When
you have been compelled by circumstances to be disturbed in a manner, quickly
return to yourself and do not continue out of tune longer than the compulsion
lasts; for you will have more mastery over the harmony by continually recurring
to it.
—Marcus
Aurelius, Meditations, Book 6 (tr
Long)
I have often felt like I am being
swept away by an emotion, or that I am being driven by it. Note, however, that
I speak in the passive voice, as if this is only a question of my being acted
upon. I forget that my passions do not need to rule me, and that they should
rightly be ordered and given meaning by my judgments.
I will not be swept anywhere if I am
firmly planted, and I will not be driven if I’m the one who is driving.
Feelings are important, and
powerful, aspects of my humanity, and I am well advised not to ignore them,
repress them, or think them unimportant. I am also well advised not to let them
run away from me.
Any impression, from outside of me
or inside of me, can tell me something valuable, if I only try to understand
where it is coming from and what it represents. But in itself it is not good or
bad, right or wrong. My estimation, my power to comprehend and decide, is what
will provide it with meaning, and allow me to find purpose. A feeling will only
have as much mastery over me as I am willing to give it.
Whenever I feel as if a passion is about
to take control, I can certainly respect its force, while also remembering that
I am bigger than it is. I am in charge. Whenever I have already allowed a
passion to take control, there is no need to give up. I can return back as
swiftly as possible to handling the reins.
The more often I can remember to do
this, the better I will become, because both virtue and vice are formed through
helpful or harmful habits. A man learns to rule himself through practice, just
as a man learns to surrender himself through practice. There is no shame at all
in having a feeling, only in judging and acting poorly about it. Even when I do
fail in my response, it can still help me to move on to success.
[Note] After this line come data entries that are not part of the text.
/-! ### The command unit -/

/-- R164, R165: a busy unit takes no command and sets COMMAND_REFUSED_BUSY; a bad code, a bad channel operand and a node
state that does not allow the command end it with that result and nothing else. -/
def Obligations.CommandChecksRefuse : Prop :=
  ∀ (s : State) (code operand : Byte), s.resetAsserted = false →
    (s.cmd.busy = true → ∀ c ∈ [Instr.start operand, .stop operand, .hold operand, .release operand,
        .returnBuffer operand, .pin operand, .unpin operand, .flush operand, .purge operand, .resumeEvents operand,
        .badCommand code operand],
      exec c s = .next { s with host := { s.host with sticky := s.host.sticky ||| 2#2 } }) ∧
    (s.cmd.busy = false →
      (code.toNat = 0 ∨ 10 < code.toNat →
        exec (.badCommand code operand) s = .next (s.endedWith code operand .refusedBadCommand)) ∧
      (63 < operand.toNat → ∀ p ∈ [(3#8, Instr.hold operand), (4, .release operand), (5, .returnBuffer operand),
          (6, .pin operand), (7, .unpin operand)],
        exec p.2 s = .next (s.endedWith p.1 operand .refusedBadChannel)) ∧
      (s.cmd.node ≠ .halted → exec (.start operand) s = .next (s.endedWith 1 operand .refusedBadState)) ∧
      (s.cmd.node ≠ .running → exec (.stop operand) s = .next (s.endedWith 2 operand .refusedBadState)) ∧
      (s.cmd.node = .stopping → operand.toNat ≤ 63 → ∀ p ∈ [(3#8, Instr.hold operand), (4, .release operand),
          (5, .returnBuffer operand), (6, .pin operand), (7, .unpin operand), (8, .flush operand), (9, .purge operand),
          (10, .resumeEvents operand)],
        exec p.2 s = .next (s.endedWith p.1 operand .refusedBadState)))

/-- START (R167, R101), STOP (R168) and RESUME_EVENTS (R154): the configuration START refuses and what it does once its
checks pass; STOP in RUNNING; and the writer's return to ACTIVE. -/
def Obligations.StartStopAndResume : Prop :=
  ∀ (s : State) (op : Byte), s.resetAsserted = false → s.cmd.busy = false →
    (s.cmd.node = .halted →
      (s.host.nodeAddress = 63 ∨ s.host.tableBase.toNat % 2048 ≠ 0 ∨ s.writer.eqSize.toNat < 4 ∨
          12 < s.writer.eqSize.toNat ∨ s.writer.eqBase.toNat % (16 * 2 ^ s.writer.eqSize.toNat) ≠ 0 →
        exec (.start op) s = .next (s.endedWith 1 op .refusedBadConfig)) ∧
      (s.host.nodeAddress ≠ 63 → s.host.tableBase.toNat % 2048 = 0 → 4 ≤ s.writer.eqSize.toNat →
          s.writer.eqSize.toNat ≤ 12 → s.writer.eqBase.toNat % (16 * 2 ^ s.writer.eqSize.toNat) = 0 →
        ∃ t, exec (.start op) s = .next t ∧
          t = { s with
            cmd := ⟨.running, 1, op, false, .done, .none⟩
            host := { s.host with intPending := s.host.intPending ||| 0x4#4 }
            link := { s.link with cycle := 0, offset := 0, rx := .idle }
            status := t.status
            cache := { s.cache with fills := t.cache.fills } } ∧
          (∀ n : Channel, t.record n = { s.record n with seqValid := false }) ∧
          (s.cache.Empty → t.cache.fills =
            (List.finRange 64).filter fun n => (s.record n).pinned && decide ((s.record n).hold = .free)))) ∧
    (s.cmd.node = .running →
      exec (.stop op) s = .next { s with cmd := ⟨.stopping, 2, op, true, .none, .stop .request false⟩ }) ∧
    (s.cmd.node ≠ .stopping →
      (s.writer.active = false → s.writer.queue = [] →
        exec (.resumeEvents op) s =
          .next (({ s with writer := { s.writer with active := true } }).endedWith 10 op .done)) ∧
      (s.writer.active = true → exec (.resumeEvents op) s = .next (s.endedWith 10 op .refusedAlready)))

/-- HOLD n (R110) by the channel's hold state. A request in progress when HOLD_WAIT is entered came before it, and the HOLD
waits for it (R62, R111). -/
def Obligations.HoldActsByHoldState : Prop :=
  ∀ (s : State) (n : Channel), s.resetAsserted = false → s.cmd.busy = false → s.cmd.node ≠ .stopping →
    ((s.record n).hold = .free → s.cmd.node = .running →
      exec (.hold (channelByte n)) s = .next { s with
        engine := match s.engine with
          | some r => some { r with byHold := false }
          | none => none
        status := modifyAt s.status n fun x => { x with hold := .holdWait }
        cmd := ⟨.running, 3, channelByte n, true, .none, .hold n⟩ }) ∧
    ((s.record n).hold = .free ∧ s.cmd.node = .halted ∨ (s.record n).hold = .faulted →
      exec (.hold (channelByte n)) s = .next (({ s with
        status := modifyAt s.status n fun x => ⟨.held, .none, 0, x.pinned, false, false⟩ }).endedWith 3 (channelByte n)
          .done)) ∧
    ((s.record n).hold = .held →
      exec (.hold (channelByte n)) s = .next (s.endedWith 3 (channelByte n) .refusedAlready))

/-- RELEASE n (R116, R101) and RETURN n (R117) by the channel's hold state, pinned flag and returned flag. A pending fill
is read as log 13 says. -/
def Obligations.ReleaseAndReturn : Prop :=
  ∀ (s : State) (n : Channel), s.resetAsserted = false → s.cmd.busy = false → s.cmd.node ≠ .stopping →
    ((s.record n).hold = .held ∨ (s.record n).hold = .faulted →
      ∃ t, exec (.release (channelByte n)) s = .next t ∧
        t = ({ s with
          status := modifyAt s.status n fun x => { x with hold := .free, reason := .none, subCode := 0 }
          cache := { s.cache with fills := t.cache.fills } }).endedWith 4 (channelByte n) .done ∧
        ((s.record n).pinned = false ∨ s.cmd.node = .halted → t.cache.fills = s.cache.fills) ∧
        ((s.record n).pinned = true → s.cmd.node = .running → s.cache.Absent n → s.cache.fillPending n = false →
          t.cache.fills = s.cache.fills ++ [n])) ∧
    ((s.record n).hold = .free →
      exec (.release (channelByte n)) s = .next (s.endedWith 4 (channelByte n) .refusedNotHeld)) ∧
    ((s.record n).hold = .free → (s.record n).returned = false →
      exec (.returnBuffer (channelByte n)) s = .next (({ s with
        status := modifyAt s.status n fun x => { x with returned := true } }).endedWith 5 (channelByte n) .done)) ∧
    ((s.record n).hold = .free → (s.record n).returned = true →
      exec (.returnBuffer (channelByte n)) s = .next (s.endedWith 5 (channelByte n) .refusedAlready)) ∧
    ((s.record n).hold = .held ∨ (s.record n).hold = .faulted →
      exec (.returnBuffer (channelByte n)) s = .next (s.endedWith 5 (channelByte n) .refusedBadState))

/-- PIN n (R100) and UNPIN n (R101): the checks in order, the flag, and the fill PIN asks for. That a fill which waits
for its dirty victim's castout is pending, so that PIN asks for none, is the model's reading (log 13). -/
def Obligations.PinAndUnpin : Prop :=
  ∀ (s : State) (n : Channel), s.resetAsserted = false → s.cmd.busy = false → s.cmd.node ≠ .stopping →
    ((s.record n).hold = .faulted →
      exec (.pin (channelByte n)) s = .next (s.endedWith 6 (channelByte n) .refusedBadState)) ∧
    ((s.record n).hold ≠ .faulted → (s.record n).pinned = true →
      exec (.pin (channelByte n)) s = .next (s.endedWith 6 (channelByte n) .refusedAlready)) ∧
    ((s.record n).hold ≠ .faulted → (s.record n).pinned = false → 8 ≤ s.pinnedCount →
      exec (.pin (channelByte n)) s = .next (s.endedWith 6 (channelByte n) .refusedPinLimit)) ∧
    ((s.record n).hold ≠ .faulted → (s.record n).pinned = false → s.pinnedCount < 8 →
      ∃ t, exec (.pin (channelByte n)) s = .next t ∧
        t = ({ s with
          status := modifyAt s.status n fun x => { x with pinned := true }
          cache := { s.cache with fills := t.cache.fills } }).endedWith 6 (channelByte n) .done ∧
        t.pinnedCount = s.pinnedCount + 1 ∧
        (s.cmd.node = .halted ∨ (s.record n).hold = .held ∨ s.cache.fillPending n = true ∨
            (∃ e, s.cache.find n = some e ∧ (s.cache.entry e).state ≠ .evicting) →
          t.cache.fills = s.cache.fills) ∧
        (s.cmd.node = .running → (s.record n).hold = .free → s.cache.fillPending n = false →
            (∀ e : EntryIx, (s.cache.entry e).tag = n →
              (s.cache.entry e).state = .invalid ∨ (s.cache.entry e).state = .evicting) →
          t.cache.fills = s.cache.fills ++ [n])) ∧
    ((s.record n).pinned = false →
      exec (.unpin (channelByte n)) s = .next (s.endedWith 7 (channelByte n) .refusedAlready)) ∧
    ((s.record n).pinned = true →
      exec (.unpin (channelByte n)) s = .next (({ s with
        status := modifyAt s.status n fun x => { x with pinned := false } }).endedWith 7 (channelByte n) .done))

/-- FLUSH (R102) and PURGE (R103): at once in HALTED; in RUNNING the sets they take, in ascending entry order. That a
command whose sets are empty in RUNNING ends DONE at once is the model's reading (log 26). -/
def Obligations.FlushAndPurgeTakeSets : Prop :=
  ∀ (s : State) (op : Byte), s.resetAsserted = false → s.cmd.busy = false →
    (s.cmd.node = .halted →
      exec (.flush op) s = .next (s.endedWith 8 op .done) ∧ exec (.purge op) s = .next (s.endedWith 9 op .done)) ∧
    (s.cmd.node = .running → ∃ members unpinned : List (EntryIx × Channel),
      (∀ e n, (e, n) ∈ members ↔ (s.cache.entry e).tag = n ∧
        ((s.cache.entry e).state = .dirty ∨ (s.cache.entry e).state = .writing ∨
          (s.cache.entry e).state = .writingDirty ∨ (s.cache.entry e).state = .evicting)) ∧
      (∀ e n, (e, n) ∈ unpinned ↔ (s.cache.entry e).tag = n ∧ (s.cache.entry e).state ≠ .invalid ∧
        (s.record n).pinned = false) ∧
      (members.map Prod.fst).Pairwise (· < ·) ∧ (unpinned.map Prod.fst).Pairwise (· < ·) ∧
      exec (.flush op) s = .next (if members = [] then s.endedWith 8 op .done
        else { s with cmd := ⟨.running, 8, op, true, .none, .flush ⟨members, members, .waiting⟩ false⟩ }) ∧
      exec (.purge op) s = .next (if members = [] ∧ unpinned = [] then s.endedWith 9 op .done
        else { s with cmd := ⟨.running, 9, op, true, .none,
          .purge ⟨members, members, .waiting⟩ ⟨unpinned, unpinned, .waiting⟩ false⟩ }))

/-! ### The line -/

/-- The flags, the abort symbol, the silence limit and a bad symbol by the receiver's state (R40, R47, R50, R53, R54, R55):
the line is ignored in HALTED; an opening flag opens a frame or is an early request, and with no frame open any other
control symbol and the silence limit are ignored; an open frame that is broken off is a frame error when it is this
node's, reported as R50 gives when enabled, and ends without report otherwise. -/
def Obligations.FramesOpenAndBreak : Prop :=
  (∀ s : State, s.resetAsserted = false →
    (s.cmd.node = .halted → ∀ (b p : Byte), ∀ c ∈ [Instr.openingFlag, .dataSymbol b, .closingFlag, .abortSymbol,
        .badSymbol p, .symbolSilenceLimit], exec c s = .next s) ∧
    (s.cmd.node ≠ .halted →
      (s.link.rx = .idle ∨ (∃ f, s.link.rx = .receiving f ∧ (f.cls = none ∨ f.cls = some .foreign)) →
        exec .openingFlag s = .next { s with link := { s.link with rx := .receiving .opened } }) ∧
      (∀ tx, s.link.rx = .replying tx → exec .openingFlag s = .next s) ∧
      (s.link.rx = .recovery ∨ (∃ o p, s.link.rx = .replyWait o p) →
        ∃ n : Half, n.toNat = min 65535 (s.link.frameErrors.toNat + 1) ∧
          exec .openingFlag s = .next { s with
            link := { s.link with frameErrors := n }
            writer := if s.host.linkErrorEnable then
              s.writer.take ⟨.linkError, 0xFF, 3, s.link.cycle, s.link.offset, n, 0⟩ else s.writer }) ∧
      ((∀ f, s.link.rx ≠ .receiving f) → ∀ p : Byte, p ≠ 0x5A →
        ∀ c ∈ [Instr.closingFlag, .abortSymbol, .badSymbol p, .symbolSilenceLimit], exec c s = .next s))) ∧
  ∀ (s : State) (f : Frame) (p : Byte), s.resetAsserted = false → s.cmd.node ≠ .halted → s.link.rx = .receiving f →
    p ≠ 0x5A → p ≠ 0xA5 → p ≠ 0x00 →
    ((f.cls = some .addressed ∨ f.cls = some .broadcast) →
      ∀ c ∈ [Instr.abortSymbol, .symbolSilenceLimit, .openingFlag, .badSymbol p], ∃ t, exec c s = .next t ∧
        t.link.rx = (if c = .openingFlag then .receiving .opened else .idle) ∧
        t.link.frameErrors.toNat = min 65535 (s.link.frameErrors.toNat + 1) ∧
        t.link = { s.link with rx := t.link.rx, frameErrors := t.link.frameErrors } ∧
        t.mem = s.mem ∧ t.status = s.status ∧ t.retire = s.retire ∧
        s.FrameErrorReported f 2 t.link.frameErrors t.writer ∧
        (f.msg = none → f.header.length < 4 →
          t = { s with
            link := t.link
            writer := if s.host.linkErrorEnable then
              s.writer.take ⟨.linkError, 0xFF, 2, s.link.cycle, s.link.offset, t.link.frameErrors, 0⟩ else s.writer }) ∧
        (∀ r, f.msg = some r.msg → s.engine = some r → t.engine = none)) ∧
    ((f.cls = none ∨ f.cls = some .foreign) →
      (∀ c ∈ [Instr.abortSymbol, .symbolSilenceLimit], exec c s = .next { s with link := { s.link with rx := .idle } }) ∧
      exec (.badSymbol p) s = .next (if f.cls = some .foreign then s else { s with link := { s.link with rx := .idle } })) ∧
    ((f.cls = none ∨ f.cls = some .foreign) →
      exec .closingFlag s = .next { s with link := { s.link with rx := .idle } })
My own temperament has always been
markedly melancholic, and many years of bad thinking habits only magnified
this. If I felt sadness, I would compound it by choosing to succumb to despair,
and I would falsely assume that because I felt something very strongly, there
was nothing else I could do.
Yet even as an emotion can be so
intimidating, there is always something I can choose to do with it. Sometimes
the feeling may pass, and sometimes it may stay right there, but its force can
always be redirected. I can become stronger in this through exercise. I can thereby
transform a feeling from being an appearance of conflict to being a tool for
acting in harmony.
I will, after all, only learn to
play an instrument well if I can keep it in tune.